MATERIAL PROVIDED:
/-- R18 to R21, R25, R27: one 1 ms point of a monitor. The LOS debounce and the activity detector move as their tables
give; while the input is measured, the sub-causes and SIGNAL follow, SIGNAL arising abandons the gate and empties the
window and keeps the last offset and FREQ, and SIGNAL clearing starts a gate. What the Qualifier and the Selector make
of a change of SIGNAL is stated elsewhere. That the pin level last sampled is kept is the model's choice
(notes/assumptions/7.md). -/
def Obligations.MsPointDetects : Prop :=
  ∀ (i : Inp) (high edge : Bool) (s : State),
    s.hold = none →
    Answers (.msPoint i high edge) s fun t =>
      (high = s.monitors[i].losLevel → t.monitors[i].losLevel = high ∧ t.monitors[i].losCount = 0) ∧
      (high ≠ s.monitors[i].losLevel → s.monitors[i].losCount < 7 →
        t.monitors[i].losLevel = s.monitors[i].losLevel ∧ t.monitors[i].losCount = s.monitors[i].losCount + 1) ∧
      (high ≠ s.monitors[i].losLevel → 7 ≤ s.monitors[i].losCount →
        t.monitors[i].losLevel = high ∧ t.monitors[i].losCount = 0) ∧
      (s.monitors[i].present = true → edge = true →
        t.monitors[i].present = true ∧ t.monitors[i].activityRun = s.monitors[i].activityRun) ∧
      (s.monitors[i].present = true → edge = false →
        t.monitors[i].present = false ∧ t.monitors[i].activityRun = 0) ∧
      (s.monitors[i].present = false → edge = true → s.monitors[i].activityRun < 7 →
        t.monitors[i].present = false ∧ t.monitors[i].activityRun = s.monitors[i].activityRun + 1) ∧
      (s.monitors[i].present = false → edge = true → 7 ≤ s.monitors[i].activityRun →
        t.monitors[i].present = true ∧ t.monitors[i].activityRun = 0) ∧
      (s.monitors[i].present = false → edge = false →
        t.monitors[i].present = false ∧ t.monitors[i].activityRun = 0) ∧
      (measuring s i = true →
        (t.monitors[i].losCause = true ↔ (inputCfg s i).losMode = .activeHigh ∧ t.monitors[i].losLevel = true ∨
          (inputCfg s i).losMode = .activeLow ∧ t.monitors[i].losLevel = false) ∧
        (t.monitors[i].activityCause = true ↔ t.monitors[i].present = false) ∧
        (t.monitors[i].signal = true ↔ t.monitors[i].losCause = true ∨ t.monitors[i].activityCause = true)) ∧
      (measuring s i = false →
        t.monitors[i].losCause = s.monitors[i].losCause ∧ t.monitors[i].activityCause = s.monitors[i].activityCause ∧
        t.monitors[i].signal = s.monitors[i].signal) ∧
      (t.monitors[i].signal = s.monitors[i].signal →
        t.monitors[i].gate = s.monitors[i].gate ∧ t.monitors[i].window = s.monitors[i].window ∧
        t.records = s.records ∧ t.selector = s.selector ∧ t.follower = s.follower ∧ t.log = s.log ∧ t.bus = s.bus ∧
        t.announcer = s.announcer) ∧
      (s.monitors[i].signal = false → t.monitors[i].signal = true →
        t.monitors[i].gate.run = false ∧ t.monitors[i].gate.edges = 0 ∧ t.monitors[i].window = []) ∧
      (s.monitors[i].signal = true → t.monitors[i].signal = false →
        t.monitors[i].gate.run = true ∧ t.monitors[i].gate.elapsed = 0 ∧ t.monitors[i].gate.edges = 0 ∧
        t.monitors[i].window = s.monitors[i].window) ∧
      t.monitors[i].lastOffset = s.monitors[i].lastOffset ∧ t.monitors[i].freq = s.monitors[i].freq ∧
      t.monitors[i].check = s.monitors[i].check ∧ t.monitors[i].msPhase = 0 ∧
      (∀ j : Inp, t.pins.los.getLsbD j.val = if j = i then high else s.pins.los.getLsbD j.val) ∧
      t.pins.addrStrap = s.pins.addrStrap ∧ t.pins.controllerMode = s.pins.controllerMode ∧
      t.hold = s.hold ∧ t.cause = s.cause ∧ t.loader = s.loader ∧ t.peers = s.peers ∧ t.port = s.port ∧
      t.pending = s.pending ∧ LogGrown s t ∧ SameAnnouncer s t ∧ SameBus s t ∧ SameWarm s t ∧ SameOthers i s t

/-- R47, R48, R50, R52, R64, R96, R97: what SIGNAL does to a lawful record. Arising, it puts a READY or ACTIVE input
with a hold-off in SUSPECT for that hold-off, and bars every other used input with hard-seen set, recording INPUT_BARRED
of one that was not BARRED; the output of an ACTIVE one enters BRIDGING with the state it came from as origin, its
settle timer cancelled, its history kept, a value computed from 16 offsets alone, and the synthesizer told to hold the
offset last shown (R93). Clearing, it returns a SUSPECT input to its origin, with the output to LOCKED and its history
as it was or to ACQUIRING and a fresh settle time when the input was active, the synthesizer following it again, leaves
a BARRED input that has other reasons, and sends one that has none to PROVING with its WTR to serve. -/
def Obligations.SignalMovesInput : Prop :=
  ∀ (i : Inp) (high edge : Bool) (s : State),
    measuring s i = true → RecordsLawful s → MeasuringLaw s →
    Answers (.msPoint i high edge) s fun t =>
      (s.monitors[i].signal = false → t.monitors[i].signal = true →
        ((s.records[i].state = .ready ∨ s.records[i].state = .active) → 0 < (inputCfg s i).holdOff →
          t.records[i].state = .suspect ∧ t.records[i].reasons = { Reasons.empty with signal := true } ∧
          t.records[i].hardSeen = false ∧ t.records[i].wtr = .none ∧
          t.records[i].holdOff = some ((inputCfg s i).holdOff * 2000000)) ∧
        ((s.records[i].state = .ready ∨ s.records[i].state = .active) ∧ (inputCfg s i).holdOff = 0 ∨
            s.records[i].state = .proving ∨ s.records[i].state = .barred →
          t.records[i].state = .barred ∧ t.records[i].reasons = { s.records[i].reasons with signal := true } ∧
          t.records[i].hardSeen = true ∧ t.records[i].wtr = .none ∧ t.records[i].holdOff = none ∧
          t.records[i].origin = none) ∧
        (s.records[i].state ≠ .barred → t.records[i].state = .barred → s.log.records.length < 32 →
          s.log.records ++ [{ uptime := s.log.uptime, kind := .inputBarred, arg1 := BitVec.ofNat 8 (i.val + 1)
                              arg2 := 0x01 }] <+: t.log.records) ∧
        (SelectionLaw s → s.records[i].state = .ready → 0 < (inputCfg s i).holdOff → t.selector.active ≠ some i →
          t.records[i].origin = some .ready) ∧
        (SelectionLaw s → Settled s → s.records[i].state = .active → 0 < (inputCfg s i).holdOff →
          t.records[i].origin = some .active ∧ t.selector = s.selector ∧ t.log = s.log ∧
          synthCommand t = .holdAt (outputOffset s) ∧
          (s.follower.output = .acquiring →
            t.follower = { s.follower with output := .bridging, bridging := some .acquiring, settle := none }) ∧
          (s.follower.output = .locked → s.follower.history.length ≠ 16 →
            t.follower = { s.follower with output := .bridging, bridging := some .locked }) ∧
          (s.follower.output = .locked → s.follower.history.length = 16 →
            t.follower = { s.follower with
              output := .bridging, bridging := some .locked, value := t.follower.value } ∧ ValueMade i s t))) ∧
      (s.monitors[i].signal = true → t.monitors[i].signal = false →
        (s.records[i].state = .suspect →
          (t.records[i].state = .ready ∨ t.records[i].state = .active) ∧ t.records[i].reasons = Reasons.empty ∧
          t.records[i].hardSeen = false ∧ t.records[i].wtr = .none ∧ t.records[i].holdOff = none ∧
          t.records[i].origin = none ∧
          (SelectionLaw s → s.records[i].origin = some .ready →
            (t.selector.active ≠ some i → t.records[i].state = .ready) ∧
            (t.selector.active = some i → t.records[i].state = .active)) ∧
          (SelectionLaw s → Settled s → s.records[i].origin = some .active →
            t.records[i].state = .active ∧ t.selector = s.selector ∧ t.log = s.log ∧ synthCommand t = .follow i ∧
            (s.follower.bridging = some .locked →
              t.follower = { s.follower with output := .locked, bridging := none }) ∧
            (s.follower.bridging = some .acquiring →
              t.follower = { s.follower with
                output := .acquiring, bridging := none, settle := some ((cfg s).settle * 20000000) }))) ∧
        (s.records[i].state = .barred → { s.records[i].reasons with signal := false } ≠ Reasons.empty →
          t.records[i].state = .barred ∧ t.records[i].reasons = { s.records[i].reasons with signal := false } ∧
          t.records[i].hardSeen = s.records[i].hardSeen) ∧
        (s.records[i].state = .barred → s.records[i].reasons = { Reasons.empty with signal := true } →
          t.records[i].state = .proving ∧ t.records[i].reasons = Reasons.empty ∧ t.records[i].hardSeen = false ∧
          t.records[i].wtr = if (inputCfg s i).wtr = 0 then .served else .running 0)) ∧
      t.records[i].raw = s.records[i].raw ∧ t.records[i].effective = s.records[i].effective ∧
      t.records[i].hop = s.records[i].hop ∧ t.records[i].path = s.records[i].path ∧ SameOthers i s t

/-- R29: the windowed offset is D × 12,500,000 / F, rounded once, half away from zero, and then clamped; a clamped
offset fails the absolute check at every pull limit below 32767 and passes it at 32767; and the table of the rule, each
row the frequency, one edge in thousandths of an offset unit, and the largest difference that does not clamp. -/
def Obligations.WindowedOffsetRounds : Prop :=
  ∀ (window : List Nat) (freq : Nat),
    0 < freq →
    (∃ r : Int, RoundedTo r (((window.sum : Int) - 8 * freq) * 12500000) freq ∧
      windowedOffset window freq = max (-32767) (min 32767 r)) ∧
    (-32767 ≤ windowedOffset window freq ∧ windowedOffset window freq ≤ 32767) ∧
    (windowedOffset window freq = 32767 ∨ windowedOffset window freq = -32767 →
      (∀ pull : Nat, pull < 32767 → absoluteFails false pull (windowedOffset window freq) = true) ∧
      absoluteFails false 32767 (windowedOffset window freq) = false) ∧
    (∀ row ∈ [(8000, 1562500, 20), (1544000, 8096, 4047), (2048000, 6104, 5368), (10000000, 1250, 26213),
        (100000000, 125, 262139)],
      RoundedTo (row.2.1 : Nat) (12500000 * 1000) row.1 ∧
      (freq = row.1 → (((window.sum : Int) - 8 * freq).natAbs ≤ row.2.2 ↔
        RoundedTo (windowedOffset window freq) (((window.sum : Int) - 8 * freq) * 12500000) freq)))

/-- R23 to R26, R28 to R31, R54, R64, R68: a gate completion in a LOSC cycle in which no 1 ms point is due. The count,
saturated, joins the window, whose last 8 stay; the next gate starts; and a completion that leaves the window full
replaces the last offset by the windowed offset, while any other leaves the offset, FREQ and the check as they were. A
completion that leaves the window full and FREQ clear moves a PROVING input whose WTR status is SERVED, MET or WAIVED to
READY, or ACTIVE when the Selector takes it in the event, and records INPUT_READY with that status; one whose WTR runs
stays. With a 1 ms point due, that point is taken first, and nothing completes before it; the rule says so of the point
that raises SIGNAL, and that any other due point comes first too is the model's choice (notes/assumptions/1.md). -/
def Obligations.GateCompletionMeasures : Prop :=
  ∀ (i : Inp) (edges : Nat) (s : State),
    (20000 ≤ s.monitors[i].msPhase → exec (.gateCompletion i edges) s = .next s) ∧
    (measuring s i = true → s.monitors[i].gate.run = true → s.monitors[i].msPhase < 20000 →
    s.monitors[i].window.length ≤ 8 →
    Answers (.gateCompletion i edges) s fun t =>
      t.monitors[i].window <:+ s.monitors[i].window ++ [min 268435455 (s.monitors[i].gate.edges + edges)] ∧
      t.monitors[i].window.length = min 8 (s.monitors[i].window.length + 1) ∧
      t.monitors[i].gate.run = true ∧ t.monitors[i].gate.elapsed = 0 ∧ t.monitors[i].gate.edges = 0 ∧
      (t.monitors[i].window.length = 8 →
        t.monitors[i].lastOffset = some (windowedOffset t.monitors[i].window (inputCfg s i).freq)) ∧
      (t.monitors[i].window.length ≠ 8 →
        t.monitors[i].lastOffset = s.monitors[i].lastOffset ∧ t.monitors[i].freq = s.monitors[i].freq ∧
        t.monitors[i].check = s.monitors[i].check) ∧
      { t.monitors[i] with
          gate := s.monitors[i].gate, window := s.monitors[i].window, lastOffset := s.monitors[i].lastOffset,
          freq := s.monitors[i].freq, check := s.monitors[i].check } = s.monitors[i] ∧
      InputEventFrame i s t ∧ t.port = s.port) ∧
    (measuring s i = true → s.monitors[i].gate.run = true → s.monitors[i].msPhase < 20000 → RecordsLawful s →
    SelectionLaw s → s.records[i].state = .proving → s.monitors[i].window.length = 7 ∨ s.monitors[i].window.length = 8 →
    Answers (.gateCompletion i edges) s fun t => t.monitors[i].freq = false →
      ((∃ n : Nat, s.records[i].wtr = .running n) → t.records[i] = s.records[i]) ∧
      (s.records[i].wtr = .served ∨ s.records[i].wtr = .met ∨ s.records[i].wtr = .waived →
        (t.records[i].state = .ready ∨ t.records[i].state = .active) ∧ t.records[i].wtr = .none ∧
        OnlySelected { s.records[i] with wtr := .none } t.records[i] ∧
        (s.log.records.length < 32 →
          s.log.records ++ [{ uptime := s.log.uptime, kind := .inputReady, arg1 := BitVec.ofNat 8 (i.val + 1)
                              arg2 := passStatus s.records[i] }] <+: t.log.records)))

AIM OF THE EXERCISE: When you reach the line that contains "s.monitors[i].activityRun < 7 →", stop; output it and every line before it from the start of the data, exactly as written.

EXERCISE ANSWER:
/-- R18 to R21, R25, R27: one 1 ms point of a monitor. The LOS debounce and the activity detector move as their tables
give; while the input is measured, the sub-causes and SIGNAL follow, SIGNAL arising abandons the gate and empties the
window and keeps the last offset and FREQ, and SIGNAL clearing starts a gate. What the Qualifier and the Selector make
of a change of SIGNAL is stated elsewhere. That the pin level last sampled is kept is the model's choice
(notes/assumptions/7.md). -/
def Obligations.MsPointDetects : Prop :=
  ∀ (i : Inp) (high edge : Bool) (s : State),
    s.hold = none →
    Answers (.msPoint i high edge) s fun t =>
      (high = s.monitors[i].losLevel → t.monitors[i].losLevel = high ∧ t.monitors[i].losCount = 0) ∧
      (high ≠ s.monitors[i].losLevel → s.monitors[i].losCount < 7 →
        t.monitors[i].losLevel = s.monitors[i].losLevel ∧ t.monitors[i].losCount = s.monitors[i].losCount + 1) ∧
      (high ≠ s.monitors[i].losLevel → 7 ≤ s.monitors[i].losCount →
        t.monitors[i].losLevel = high ∧ t.monitors[i].losCount = 0) ∧
      (s.monitors[i].present = true → edge = true →
        t.monitors[i].present = true ∧ t.monitors[i].activityRun = s.monitors[i].activityRun) ∧
      (s.monitors[i].present = true → edge = false →
        t.monitors[i].present = false ∧ t.monitors[i].activityRun = 0) ∧
      (s.monitors[i].present = false → edge = true → s.monitors[i].activityRun < 7 →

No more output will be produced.